Department of Ophthalmology, Tangdu Hospital, The Air Force Military Medical University, 1 Xinsi Rd, Xi'an, 710038, China.
Department of Ophthalmology, The 900th Hospital of Joint Logistic Support Force, PLA (Fuzong Clinical Medical College of Fujian Medical University), Fuzhou, 350025, China.
J Transl Med. 2024 Mar 22;22(1):298. doi: 10.1186/s12967-024-05097-8.
Diabetic retinopathy (DR) is the foremost cause of vision loss among the global working-age population, and statins are among the most frequently prescribed drugs for lipid management in patients with DR. The exact relationship between statins and DR has not been determined. This study sought to validate the causal association between statins usage and diabetic retinopathy.
The summary-data-based Mendelian randomization (SMR) method and inverse-variance-weighted Mendelian randomization (IVW-MR) were used to identify the causal relationship between statins and DR via the use of expression quantitative trait loci (eQTL) data for 3-hydroxy-3-methylglutaryl-coenzyme A reductase (HMGCR) (31,684 blood samples), low density lipoprotein cholesterol-related GWAS data (sample size: 440,546), and DR-related GWAS data (14,584 cases and 176,010 controls). Additionally, a cross-sectional observational study based on the data from the National Health and Nutrition Examination Survey (NHANES) was conducted to supplement the association between DR and statins (sample size: 106,911). The odds ratios (ORs) with corresponding 95% confidence intervals (CIs) was employed to evaluate the results.

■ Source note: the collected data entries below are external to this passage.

-- ==== Sys2Proof/Tests/Slice0.lean ====
section
/-! SUPPORT. Tests on fixed values, the expected ones from 95_test_vectors.md by the vector's name (V-..., P...) or from
the rule cited, and one witness for every statement that has hypotheses. -/

namespace Sys2Proof.Tests

open Sys2Proof Sys2Proof.Machine

/-! ### Small states -/

/-- The smallest block, `N` = 8. -/
def c8 : Config := ⟨3, by decide⟩

/-- `N` = 16. -/
def c16 : Config := ⟨4, by decide⟩

/-- In `CFG`, the first `k` bytes of the number `seed` already stored, no rule. -/
def cfgState (c : Config) (k seed : Nat) : State :=
  { State.resetOf c with ring := Ring.ofCells (8 * k) seed.testBit, seedCnt := k }

/-- The same with a rule. -/
def cfgRule (c : Config) (k seed : Nat) (r : RuleTable) : State :=
  { cfgState c k seed with rule := some r, ruleValid := true }

/-- In `RUN`, the ring holding the bits of `seed`. -/
def runState (c : Config) (seed : Nat) (r : RuleTable) : State :=
  { cfgRule c c.seedBytes seed r with phase := .run }

/-- In `FAILED` with the given error, otherwise as reset left it. -/
def failedState (c : Config) (e : Error) : State := { State.resetOf c with phase := .failed, err := .error e }

/-- A property of the next state an outcome gives. -/
def after (o : Host.Outcome State Fault Refusal) (p : State → Bool) : Bool :=
  match o with
  | .next t => p t
  | .fault _ => false
  | .refused _ => false

/-- The ring as a number, bit `i` the cell `i`, where all `N` cells hold a value. -/
def ringByte (s : State) : Option Nat := s.ring.snapshot s.cfg.N

/-- The words of the responses given. -/
def answers (s : State) : List RspWord := s.responses.map responseWord

/-! ### Well-formedness: each check refuses an ill-formed term -/

/-- R8: not a power of two, or below 8. -/
theorem test_ring_length_refused :
    ringLengthOk 12 = false ∧ ringLengthOk 4 = false ∧ ringLengthOk 0 = false ∧ ringLengthOk 1023 = false := by decide
theorem test_ring_length_accepted : ringLengthOk 8 = true ∧ ringLengthOk 1024 = true := by decide
theorem test_elaborate_refuses : Config.elaborate 12 = none ∧ Config.elaborate 4 = none := by decide
theorem test_elaborate_default : Config.elaborate 1024 = some Config.default := by decide
/-- R92: a rule number of 33 bits, a byte of 9 bits, in every line that has one. -/
theorem test_line_refused :
    (Line.setRule (2 ^ 32)).wellFormed = false ∧ (Line.seedByte 256).wellFormed = false ∧
    (Line.init (2 ^ 32) [1]).wellFormed = false ∧ (Line.init 1 [0, 256]).wellFormed = false ∧
    (Line.seed [256]).wellFormed = false := by decide
theorem test_assemble_refuses : (Line.seed [1, 256]).assemble = none := by decide
/-- R7 at the default: `MASK`, `TAP`, `SEED_BYTES`. -/
theorem test_default_parameters :
    Config.default.MASK = 1023 ∧ Config.default.TAP = 512 ∧ Config.default.seedBytes = 128 := by decide

/-! ### Decoding: words written out bit by bit, `ooo` then `data` (R83) -/

/-- V-A1. -/
theorem test_decode_set_rule : decode 0b00100000001011111111111111010000000#35 = .setRule 0x017FFE80#32 := by decide
/-- V-A4. -/
theorem test_decode_seed_byte : decode 0b01000000000000000000000000010001101#35 = .seedByte 0x8D#8 := by decide
/-- V-A5: junk in the unused bits. -/
theorem test_decode_seed_byte_junk : decode 0x2ABCDEF8D#35 = .seedByte 0x8D#8 := by decide
/-- V-A6. -/
theorem test_decode_start : decode 0b01100000000000000000000000000000000#35 = .start := by decide
/-- V-A7. -/
theorem test_decode_next_bit : decode 0b10000000000000000000000000000000000#35 = .nextBit := by decide
/-- V-A9. -/
theorem test_decode_next_byte : decode 0b10100000000000000000000000000000000#35 = .nextByte := by decide
/-- V-A10, V-A11, V-A12. -/
theorem test_decode_reserved :
    decode 0b00000000000000000000000000000000000#35 = .reserved0 ∧
    decode 0b11000000000000000000000000000000000#35 = .reserved6 ∧
    decode 0b11111111111111111111111111111111111#35 = .reserved7 := by decide
/-- V-A1, V-A4, V-A9 the other way. -/
theorem test_encode :
    encode (.setRule 25165440#32) = 0x1017FFE80#35 ∧ encode (.seedByte 0x8D#8) = 0x20000008D#35 ∧
    encode .nextByte = 0x500000000#35 := by decide
/-- The rows of the opcode table are 35 bits wide; 40 bits are five whole bytes. -/
theorem test_decode_table_word :
    decodeTableWord 40 0x20000008D = some (.seedByte 0x8D#8) ∧ decodeTableWord 35 0x600000000 = some .reserved6 ∧
    decodeTableWord 40 0x820000008D = none := by decide
/-- Family A: the response words. -/
theorem test_response_words :
    responseWord ⟨.ok, 0⟩ = 0x000#11 ∧ responseWord ⟨.ok, 0xDE⟩ = 0x0DE#11 ∧
    responseWord ⟨.error .seedTooShort, 0⟩ = 0x200#11 ∧ responseWord ⟨.error .protocolViolation, 0⟩ = 0x600#11 := by decide
/-- R191: the names the engine raises have the codes it gives. -/
theorem test_taxonomy :
    (raisedByEngine .seedTooShort).map errorCode = some (taxonomyCode .seedTooShort) ∧
    (raisedByEngine .protocolViolation).map errorCode = some (taxonomyCode .protocolViolation) ∧
    raisedByEngine .outputSinkError = none ∧ taxonomyCode .outputSinkError = 5 := by decide
/-- R20: the codes of the phases. -/
theorem test_phase_codes : phaseCode .cfg = 0 ∧ phaseCode .run = 1 ∧ phaseCode .failed = 2 := by decide

/-! ### The text form (R92, R93) -/

/-- `SET_RULE 0x1f ; c`. -/
theorem test_parse_set_rule :
    parseLine ['S', 'E', 'T', '_', 'R', 'U', 'L', 'E', ' ', '0', 'x', '1', 'f', ' ', ';', ' ', 'c'] =
      some (some (.setRule 31)) := by decide
/-- `GEN 12 -> (0, 1)`. -/
theorem test_parse_gen :
    parseLine ['G', 'E', 'N', ' ', '1', '2', ' ', '-', '>', ' ', '(', '0', ',', ' ', '1', ')'] =
      some (some (.gen 12)) := by decide
/-- A comment holds no command; `START 1` and `0xg` are no lines. -/
theorem test_parse_none :
    parseLine [';', ' ', 'x'] = some none ∧ parseLine ['S', 'T', 'A', 'R', 'T', ' ', '1'] = none ∧
    parseLine ['G', 'E', 'N', ' ', '0', 'x', 'g'] = none := by decide
/-- R174: `INIT 1, 0x8D`. -/
theorem test_init_expands :
    (Line.init 1 [0x8D]).assemble = some [.reset, .command 0x100000001#35, .command 0x20000008D#35,
      .command 0x300000000#35] := by decide

/-! ### Index, neighbourhood, step -/

/-- V-C1 to V-C9. -/
theorem test_wrap :
    wrap c8 0 .left2 = 6 ∧ wrap c8 0 .left1 = 7 ∧ wrap c8 1 .left2 = 7 ∧ wrap c8 7 .right1 = 0 ∧ wrap c8 7 .right2 = 1 ∧
    wrap c8 6 .right2 = 0 ∧ wrap c8 3 .self = 3 ∧ wrap Config.default 0 .left2 = 1022 ∧
    wrap Config.default 1023 .right2 = 1 := by decide
/-- V-D1 to V-D8. -/
theorem test_nbh : (List.range 8).map (fun i => (nbh c8 (0x8D : Nat).testBit i).toNat) = [13, 27, 22, 12, 24, 17, 3, 6] := by
  decide
/-- V-D9. -/
theorem test_nbh_16 : (List.range 16).map (fun i => (nbh c16 (0x0180 : Nat).testBit i).toNat) =
    [0, 0, 0, 0, 0, 1, 3, 6, 12, 24, 16, 0, 0, 0, 0, 0] := by decide
/-- V-E4, V-E9, V-E10. -/
theorem test_step :
    after (ringStep (runState c8 0x8D 0xFF00FF00#32)) (fun t => ringByte t == some 0x1B) = true ∧
    after (ringStep (runState c8 0x8D 0x03FC03FC#32)) (fun t => ringByte t == some 0xD4) = true ∧
    after (ringStep (runState c8 0x8D 0x017FFE80#32)) (fun t => ringByte t == some 0x3D) = true := by decide
/-- V-E12, V-E13: orientation and wrap. -/
theorem test_step_wraps :
    after (ringStep (runState c8 0x80 0x00010000#32)) (fun t => ringByte t == some 0x02) = true ∧
    after (ringStep (runState c8 0x01 0x00000002#32)) (fun t => ringByte t == some 0x40) = true := by decide
/-- V-E18: the update in place gives another ring. -/
theorem test_step_is_not_in_place :
    Ring.snapshot 8 (inPlaceStep c8 0xFF00FF00#32 (List.range 8) (Ring.ofCells 8 (0x8D : Nat).testBit)) = some 0xFF := by
  decide

/-- V-E4 with two buffers, and with a temporary and the cells from the last to the first (R140). -/
theorem test_buffered_steps :
    ((doubleBufferedStep c8 0xFF00FF00#32 ⟨Ring.ofCells 8 (0x8D : Nat).testBit, [], false⟩).bind fun b =>
      if b.sel then Ring.snapshot 8 (activeBuffer b) else none) = some 0x1B ∧
    ((temporaryStep c8 0xFF00FF00#32 (List.range 8).reverse (Ring.ofCells 8 (0x8D : Nat).testBit)).bind
      (Ring.snapshot 8)) = some 0x1B := by decide

/-! ### The commands -/

/-- V-A1, R111. -/
theorem test_set_rule :
    after (exec (.setRule 25165440#32) (State.resetOf c8))
      (fun t => t.rule == some 0x017FFE80#32 && t.ruleValid && answers t == [0x000#11]) = true := by decide
/-- V-H6: in `RUN`. -/
theorem test_set_rule_in_run :
    after (exec (.setRule 0) (runState c8 0x8D 0xF0F0F0F0#32))
      (fun t => t.phase == .failed && t.rule == some 0xF0F0F0F0#32 && answers t == [0x600#11]) = true := by decide
/-- V-B6, second byte: cells 8 to 15. -/
theorem test_seed_byte :
    after (exec (.seedByte 0x3C) (cfgState c16 1 0xA5)) (fun t => ringByte t == some 0x3CA5 && t.seedCnt == 2) = true := by
  decide
/-- V-H4: a byte too many. -/
theorem test_seed_byte_too_many :
    after (exec (.seedByte 0xFF) (cfgRule c8 1 0x8D 1#32))
      (fun t => t.phase == .failed && t.seedCnt == 1 && ringByte t == some 0x8D && answers t == [0x600#11]) = true := by
  decide
/-- P1. -/
theorem test_start :
    after (exec .start (cfgRule c8 1 0x8D 0xFFFF0000#32)) (fun t => t.phase == .run && answers t == [0x000#11]) = true := by
  decide
/-- V-H3, V-H11: the missing rule outranks the short seed. -/
theorem test_start_errors :
    after (exec .start (cfgState c16 1 0x8D)) (fun t => answers t == [0x600#11]) = true ∧
    after (exec .start (cfgRule c16 0 0 1#32)) (fun t => t.phase == .failed && answers t == [0x200#11]) = true := by decide
/-- V-F2, first response. -/
theorem test_next_bit :
    after (exec .nextBit (runState c8 0x8D 0x017FFE80#32)) (fun t => ringByte t == some 0x3D && answers t == [0x001#11]) =
      true := by decide
/-- V-F4: with the identity rule cell 4 of the seed is the tap. -/
theorem test_next_bit_identity :
    after (exec .nextBit (runState c8 0x8D 0xF0F0F0F0#32)) (fun t => answers t == [0x000#11]) = true := by decide
/-- V-G2. -/
theorem test_next_byte :
    after (exec .nextByte (runState c8 0x8D 0x017FFE80#32)) (fun t => answers t == [0x0C1#11] && t.gen == 8) = true := by
  decide
/-- V-G1, P1: the ring after eight steps is the seed again. -/
theorem test_next_byte_rotation :
    after (exec .nextByte (runState c8 0x8D 0xFFFF0000#32)) (fun t => answers t == [0x033#11] && ringByte t == some 0x8D) =
      true := by decide
/-- V-H7. -/
theorem test_reserved :
    after (exec .reserved0 (State.resetOf c8)) (fun t => answers t == [0x600#11]) = true ∧
    after (exec .reserved6 (State.resetOf c8)) (fun t => t.phase == .failed) = true ∧
    after (exec .reserved7 (runState c8 0x8D 1#32)) (fun t => t.phase == .failed) = true := by decide
/-- V-H1: in `FAILED` the recorded error, for every command. -/
theorem test_failed_sticky :
    after (exec .nextByte (failedState c16 .seedTooShort)) (fun t => answers t == [0x200#11] && t.gen == 0) = true := by
  decide
/-- U10: no cell without a value is read as a zero. -/
theorem test_absent_cell_refused :
    ringRead (State.resetOf c8) 0 = .refused .readOfAbsentCell ∧ ringRead (State.resetOf c8) 8 = .fault (.noSuchCell 8) :=
  ⟨rfl, rfl⟩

Based on the results of the MR analysis, HMGCR inhibitors were causally connected with a noticeably greater incidence of DR (IVW: OR = 0.54, 95% CI [0.42, 0.69], p = 0.000002; SMR: OR = 0.66, 95% CI [0.52, 0.84], p = 0.00073). Subgroup analysis revealed that the results were not affected by the severity of DR. The sensitivity analysis revealed the stability and reliability of the MR analysis results. The results from the cross-sectional study based on NHANES also support the association between not taking statins and a decreased risk of DR (OR = 0.54, 95% CI [0.37, 0.79], p = 0.001).
This study revealed that a significant increase in DR risk was causally related to statins use, providing novel insights into the role of statins in DR. However, further investigations are needed to verify these findings.
糖尿病视网膜病变(DR)是全球工作年龄人群视力丧失的首要原因,而他汀类药物是 DR 患者血脂管理中最常开的药物之一。他汀类药物与 DR 的确切关系尚未确定。本研究旨在通过使用 3-羟基-3-甲基戊二酰辅酶 A 还原酶(HMGCR)的表达数量性状基因座(eQTL)数据(31684 份血样)、低密度脂蛋白胆固醇相关 GWAS 数据(样本量:440546)和 DR 相关 GWAS 数据(14584 例病例和 176010 例对照),利用基于汇总数据的孟德尔随机化(SMR)方法和逆方差加权孟德尔随机化(IVW-MR)来验证他汀类药物使用与 DR 之间的因果关系。此外,还基于国家健康和营养检查调查(NHANES)的数据进行了一项横断面观察性研究,以补充 DR 与他汀类药物之间的关联(样本量:106911)。采用比值比(OR)及其 95%置信区间(CI)来评估结果。
基于 MR 分析的结果,HMGCR 抑制剂与 DR 的发生率显著增加有关(IVW:OR=0.54,95%CI[0.42,0.69],p=0.000002;SMR:OR=0.66,95%CI[0.52,0.84],p=0.00073)。亚组分析表明,结果不受 DR 严重程度的影响。敏感性分析表明 MR 分析结果稳定可靠。基于 NHANES 的横断面研究结果也支持不服用他汀类药物与 DR 风险降低之间的关联(OR=0.54,95%CI[0.37,0.79],p=0.001)。
本研究表明,DR 风险的显著增加与他汀类药物的使用有因果关系,为他汀类药物在 DR 中的作用提供了新的见解。然而,需要进一步的研究来验证这些发现。